◆ INFORMATION SHOWN ◆
-- ==== Sys2Proof/Machine/HostWire.lean ====
section
/-! DEFINITION. Host ports as the controller sends on them (R348, R350 to R352): breakout, the fields that every packet carries, and the
messages that wait while their priority is paused. -/

namespace Sys2Proof.Machine

/-- Index of a port's dictionary block (R391). -/
def portBlock (q : PortId) : Nat := 0x6500 + q.val * 0x10

/-- Sub-ports of a breakout code (R352). -/
def breakoutSubs (v : Nat) : Nat := if v = 0 then 1 else if v = 1 then 2 else 4

/-- Line rate of a sub-port, Mbit/s (R352). -/
def Port.lineRate (p : Port) : Nat := 400000 / p.subs

/-- A peer address that is IPv4 in mapped form. -/
def mappedV4 (a : Nat) : Bool := a / 2 ^ 32 == 0xFFFF

/-- What packets from a sub-port to a peer carry: lanes 4/n × s to 4/n × s + 4/n - 1 and MAC base + s (R352), the VLAN ID of the sub-port, the
network layer of the peer, the UDP source port of the local QP (R348), ECT(0) (R350), the DSCP and PCP of data or of CNPs (R351). -/
def State.wire (s : State) (q : PortId) (sub : SubPortId) (peer qp : Nat) (cnp : Bool) : Wire :=
  let per := 4 / s.host.ports[q].subs
  { port := q, sub := sub, lane := per * sub.val, lanes := per,
    mac := (s.param (portBlock q + 1) 2 + sub.val) % 2 ^ 48, vlan := s.param (portBlock q + 2) (sub.val + 1),
    ipv6 := !mappedV4 peer, peer := peer,
    dscp := s.param 0x6411 (if cnp then 3 else 1), pcp := s.param 0x6411 (if cnp then 4 else 2),
    udpSource := 0xC000 + qp % 16384 }

/-- A priority of a sub-port is paused, one of the two that the PFC entry names (R351). -/
def State.pausedOn (s : State) (w : Wire) : Bool := s.host.ports[w.port].paused[w.sub].testBit w.pcp && (s.param 0x6411 5).testBit w.pcp

/-- A message goes out, or waits while its priority is paused (R351). -/
def State.sendOn (s : State) (w : Wire) (m : HostMsg) : State :=
  if s.pausedOn w then { s with host := { s.host with waiting := s.host.waiting ++ [(w, m)] } } else s.send (.host w m)

/-- Messages whose priority is no longer paused go out, oldest first (R351). -/
def State.resumeHost (s : State) : State :=
  (s.host.waiting.filter (fun x => !s.pausedOn x.1)).foldl (fun s x => s.send (.host x.1 x.2))
    { s with host := { s.host with waiting := s.host.waiting.filter (fun x => s.pausedOn x.1) } }

/-- A message is one of connection management, on QP1. -/
def HostMsg.onQp1 : HostMsg → Bool
  | .cm _ _ _ => true
  | _ => false

/-- The connection of a message on a connection's QP. -/
def HostMsg.conn : HostMsg → Nat
  | .write c _ _ _ _ | .read c _ _ _ | .cm _ c _ | .nak c _ | .cnp c => c

/-- Bytes of object, descriptor or status data that a message sends. -/
def HostMsg.payload : HostMsg → Nat
  | .write _ _ _ l _ => l.length
  | _ => 0

/-- The connection with a number. -/
def State.conn? (s : State) (n : Nat) : Option Conn := s.host.conns.find? (fun c => c.num = n)

/-- Changes the host side. -/
def State.updHost (s : State) (f : HostSide → HostSide) : State := { s with host := f s.host }

/-- Changes a connection. -/
def State.updConn (s : State) (n : Nat) (f : Conn → Conn) : State :=
  s.updHost (fun h => { h with conns := h.conns.map (fun c => if c.num = n then f c else c) })

/-- A message leaves on its connection's QP, which counts the bytes (R350); without the connection there is no QP to send on. -/
def State.sendHost (s : State) (m : HostMsg) : State :=
  match s.conn? m.conn with
  | none => s
  | some c =>
    (s.updConn c.num (fun c => { c with sent := c.sent + m.payload })).sendOn
      (s.wire c.port c.sub c.source c.qp (match m with | .cnp _ => true | _ => false)) m

/-- A connection-management message leaves on QP1 of a sub-port (R348, R353). -/
def State.sendCm (s : State) (q : PortId) (sub : SubPortId) (peer : Nat) (kind conn : Nat) (l : List Byte) : State :=
  s.sendOn (s.wire q sub peer 1 false) (.cm kind conn l)

/-- The lowest rate that a QP sends at (R350, R392). -/
def State.minRate (s : State) : Nat := s.param 0x6412 5

end Sys2Proof.Machine
end

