-- ==== Sys2Proof/Machine/ServoField.lean ====
section
/-! DEFINITION. The servo field of a wedge (R107, R108): where its parts lie, its cell patterns, and what a demodulator reads
from the cells. -/

namespace Sys2Proof.Machine

/-! ### Positions, in RU from the reference point (R107, R153) -/

/-- Servo-protect period of a lane (R109). -/
def protectFrom : Nat := 17920
def protectTo : Nat := 16384

/-- The servo window and the one of a provisional lane (R48, R153): before and after the reference point. -/
def windowBefore (provisional : Bool) : Nat := if provisional then 2 ^ 15 else 13312
def windowAfter (provisional : Bool) : Nat := if provisional then 2 ^ 15 else 14592

/-- A servo address mark whose reference point lies `e` RU from the predicted one was found inside the lane's window (R38): the mark is the
1,024 RU before the point (R107). -/
def inServoWindow (provisional : Bool) (e : Int) : Bool :=
  decide (1024 ≤ e + windowBefore provisional ∧ e ≤ windowAfter provisional)

/-- End of the runout word, the burst end (R107, R234). -/
def burstEnd : Nat := 14592

/-- Cells of the parts of a servo field, 64 RU each, in order from -12,288 RU: preamble, address mark, index with parity, track
and surface, bursts N and Q, runout word (R107). -/
def servoParts : List Nat := [176, 16, 20, 48, 64, 64, 32]

/-! ### Patterns (R108) -/

/-- The servo address mark, bit 15 first. -/
def addressMark : Nat := 0x0F59

/-- `n` cells of the pattern 1, 1, 0, 0 repeated, first cell in the top bit: the servo preamble. -/
def preambleCells : Nat → Nat
  | 0 => 0
  | n + 1 => preambleCells n * 2 + (if n % 4 < 2 then 1 else 0)

/-- The low `n` bits of `v` as dibits, most significant bit first: a 1 is 1, 0 and a 0 is 0, 1. -/
def dibitsOf : Nat → Nat → Nat
  | 0, _ => 0
  | n + 1, v => dibitsOf n (v / 2) * 4 + (if v % 2 = 1 then 2 else 1)

/-- The `n` bits that 2n cells carry; none when a dibit is 1, 1 or 0, 0. -/
def readDibits : Nat → Nat → Option Nat
  | 0, _ => some 0
  | n + 1, c =>
    match readDibits n (c / 4) with
    | none => none
    | some v => if c % 4 = 2 then some (2 * v + 1) else if c % 4 = 1 then some (2 * v) else none

/-- Parity of the low `n` bits of a number. -/
def parityBit : Nat → Nat → Nat
  | 0, _ => 0
  | n + 1, v => (v + parityBit n (v / 2)) % 2

/-- Gray code of a number, and the number of a Gray code of `n` bits. -/
def toGray (v : Nat) : Nat := v ^^^ (v / 2)
def fromGray : Nat → Nat → Nat
  | 0, _ => 0
  | n + 1, g => let r := fromGray n (g / 2); 2 * r + (g + r) % 2

/-- Cells of the index field: 9 bits and the even parity bit. -/
def indexCells (w : Nat) : Nat := dibitsOf 10 (w % 512 * 2 + parityBit 9 (w % 512))

/-- Cells of the track number in Gray code followed by the surface number in binary. -/
def trackCells (track surface : Nat) : Nat := dibitsOf 24 (toGray (track % 2 ^ 20) * 16 + surface % 16)

/-- The wedge index that an index field gives: none with an invalid dibit or a parity error (R38, R235). -/
def readIndex (cells : Nat) : Option Nat :=
  match readDibits 10 cells with
  | some v => if parityBit 10 v = 0 then some (v / 2) else none
  | none => none

/-- Track and surface of a track field; none with an invalid dibit (R234). -/
def readTrack (cells : Nat) : Option (Nat × Nat) :=
  (readDibits 24 cells).map (fun v => (fromGray 20 (v / 16), v % 16))

/-- The runout word, Q1.15 of track pitch (R234). -/
def readRunout (cells : Nat) : Option Int := (readDibits 16 cells).map (signedNat 16)

/-- The address mark was found (R38). -/
def detFound (d : Detection) : Bool := d.mark == addressMark

/-- The index decoded without error behind a mark (R38); none otherwise. -/
def detIndex (d : Detection) : Option Nat := if d.mark = addressMark then readIndex d.indexCells else none

end Sys2Proof.Machine
end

◆ TASK REQUIREMENTS ◆
As listed above, the lines from the line with "def portBlock (q" to the line with "names (R351). -/" are to be echoed exactly, with both ends included and nothing added.

◆ TASK RESPONSE ◆
def portBlock (q : PortId) : Nat := 0x6500 + q.val * 0x10

/-- Sub-ports of a breakout code (R352). -/
def breakoutSubs (v : Nat) : Nat := if v = 0 then 1 else if v = 1 then 2 else 4

/-- Line rate of a sub-port, Mbit/s (R352). -/
def Port.lineRate (p : Port) : Nat := 400000 / p.subs

/-- A peer address that is IPv4 in mapped form. -/
def mappedV4 (a : Nat) : Bool := a / 2 ^ 32 == 0xFFFF

/-- What packets from a sub-port to a peer carry: lanes 4/n × s to 4/n × s + 4/n - 1 and MAC base + s (R352), the VLAN ID of the sub-port, the
network layer of the peer, the UDP source port of the local QP (R348), ECT(0) (R350), the DSCP and PCP of data or of CNPs (R351). -/
def State.wire (s : State) (q : PortId) (sub : SubPortId) (peer qp : Nat) (cnp : Bool) : Wire :=
  let per := 4 / s.host.ports[q].subs
  { port := q, sub := sub, lane := per * sub.val, lanes := per,
    mac := (s.param (portBlock q + 1) 2 + sub.val) % 2 ^ 48, vlan := s.param (portBlock q + 2) (sub.val + 1),
    ipv6 := !mappedV4 peer, peer := peer,
    dscp := s.param 0x6411 (if cnp then 3 else 1), pcp := s.param 0x6411 (if cnp then 4 else 2),
    udpSource := 0xC000 + qp % 16384 }

/-- A priority of a sub-port is paused, one of the two that the PFC entry names (R351). -/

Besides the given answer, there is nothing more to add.